Once you are in a debugging session, the debugger should break in the JavaScript binding. You can resume execution, which will bring up the server, and set breakpoints, for example in flipv() or any other effect. When you then run code that has breakpoints set, for example by clicking on "Flip Vertical" on the landing page, execution should halt at the breakpoint positions. From there, you can step through the code, including stepping into calls to Wasm, which will reveal the Rust sources of Photon. Be aware that on the Rust side, you may need to step into an additional frame injected by wasm-bindgen and over additional code inlined by the Rust compiler. Check out these demo debugging sessions in IntelliJ and VS Code for more details.

Note that the debug build of Photon has additional optimizations disabled in the Rust toolchain, causing the application to perform more slowly compared with the release build. Also note that the DWARF debug info increases the file size of the Photon Wasm module from ~1.5M to ~26M, and with that also the file size of the JARs and native images.

Implementation Details

The DemoController uses a PhotonService to implement the /photo/{effectName} endpoint. This service accesses Photon objects that are pooled in a PhotonPool to check whether an effect for a given effectName exists before applying the effect to a sample image.

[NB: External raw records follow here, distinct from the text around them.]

-- ==== Sys2Proof/Machine/Egress.lean ====
section
/-! DEFINITION. Mouth from the output FIFOs to the recipient queues: storing, resequencing, release, kill, PASS, gaps and
the accounting of bands (R251, R259 to R266, R285, R356, R358, R576). -/

namespace Sys2Proof.Machine

/-! ### Bands of a stream -/

def bandAt (s : Stream) (seq : Nat) : Option Band := s.bands.find? fun b => b.seq == seq

def onBand (d : Dev) (n seq : Nat) (f : Band → Band) : Dev :=
  d.onStream n fun s => { s with bands := s.bands.map fun b => if b.seq = seq then f b else b }

/-- The stream's bands count for availability: it has reached RUNNING, and no ABORT closes it (R251). -/
def counted (s : Stream) : Bool := s.phase == .running || (s.phase == .closing && s.ran && !s.abort)

/-- Accounts a band once: host-caused, on time, or missed (R251, R252). -/
def account (d : Dev) (n seq : Nat) (host delivered : Bool) : Dev :=
  match bandAt (d.stream n) seq with
  | none => d
  | some b =>
    if b.accounted then d
    else
      let s := d.stream n
      let d := onBand d n seq fun b => { b with accounted := true }
      if !counted s then d
      else if host || b.host then availStat d n 6 1
      else
        let d := availStat d n 4 1
        if delivered && decide (d.now ≤ b.deadline + s.cfg.bandNs) then availStat d n 5 1
        else raise (availErr d n 7 1) (4 * n + 1) 7

/-- VERIFIED moves forward over every band that is verified (R230). -/
def moveVerified (d : Dev) (n : Nat) : Dev :=
  d.onStream n fun s =>
    { s with verA := true, verB := true, verified := (s.bands.foldl (fun (st : Option Nat × Bool) b =>
        if st.2 && b.verified then (some b.seq, true) else (st.1, false)) (s.verified, true)).1 }

/-- Bands that nothing waits for any more leave the list, with the images before VERIFIED. -/
def prune (d : Dev) (n : Nat) : Dev :=
  d.onStream n fun s =>
    let keep := s.bands.dropWhile fun b => b.verified && (b.released || b.lost || b.dropped) && b.accounted
    { s with
      bands := keep
      images := s.images.filter fun i => match s.verified with | none => true | some v => decide (seqAhead v i.seq < 2 ^ 31) }

/-! ### Vein values (R345, R356) -/

/-- The Vein parameters that govern a sequence number (R347). -/
def veinAt (s : Stream) (seq : Nat) : VeinCfg := if seqAhead s.veinFrom seq < 2 ^ 31 then s.vein else s.veinPrev

/-- The 16 bytes O of period j (R345). -/
def veinO (d : Dev) (v : VeinCfg) (j : Nat) : Nat :=
  aesEncrypt ((d.key v.slot).material / 2 ^ 96) (0x5645494E * 2 ^ 96 + v.salt % two32 * 2 ^ 64 + j % two32 * 2 ^ 32)

/-- Byte k of O. -/
def byteO (o k : Nat) : Nat := o / 2 ^ (8 * (15 - k)) % 256

/-- The variant of a Vein band that a transmit context is given. -/
def variantOf (d : Dev) (v : VeinCfg) (seq slot : Nat) : Nat :=
  let o := veinO d v (seq / 2 ^ v.f)
  ((bit (d.key slot).w (byteO o 1 % 64)).toNat + byteO o 2 % 2) % 2

/-- A band lies in a Vein period that has not ended: it follows the last one at which a period ended. -/
def inOpenPeriod (s : Stream) (seq : Nat) : Bool :=
  match s.veinEnded with
  | none => true
  | some e => seq != e && decide (seqAhead e seq < 2 ^ 31)

/-- The last band of a Vein period has been released or lost: a period without a released Vein band is an erasure, counted once
(R576). -/
def periodEnd (d : Dev) (n seq : Nat) : Dev :=
  let s := d.stream n
  let v := veinAt s seq
  if inOpenPeriod s seq && (seq + 1) % 2 ^ v.f == 0 then
    let d := if s.veinReleased || !v.en then d else veinStat d n 1 1
    d.onStream n fun s => { s with veinReleased := false, veinEnded := some seq }
  else d

/-! ### Landing of a stream's Mouth registers (R308, R533) -/

/-- The Mouth registers of a stream land. DESIGN CHOICE (notes/assumptions/109.md): since a stream without SRC_UDP sends nothing (R313), a
landing that takes it away voids the copies still queued. -/
def landMouth (d : Dev) (n : Nat) : Dev :=
  let mine := fun (c : Capture) => c.stream == n && decide (rMs n 0 ≤ c.addr) && decide (c.addr < rMs n 0x100)
  let l := d.captured.filter mine
  let had := srcUdp d n
  let d := each l { d with captured := d.captured.filter fun c => !mine c } fun d c =>
    setReg d c.addr (if c.addr = rMs n oMsCfg then setFld c.value 44 32 0 else c.value)
  if had ≠ 0 ∧ srcUdp d n = 0 then each (recipsOf d n) d fun d r => unlinkVoid (voidCopies d r fun e => e.stream == n) r else d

PhotonPool creates a Photon object for each available processor, which in turn holds a reference to the corresponding photonModule and an imageContent object. Both of these objects are from JavaScript and backed by the same Context. Note that the Context objects share the same Engine, to improve warmup and memory footprint.

Also note that the Photon JavaScript and WebAssembly modules as well as the sample images are downloaded when the demo is built with the wagon-maven-plugin Maven plugin (see pom.xml).

The DemoTest tests that applying the same effect on two copies of the same image yields the same result, regardless of the effect used. Run it with ./mvnw test.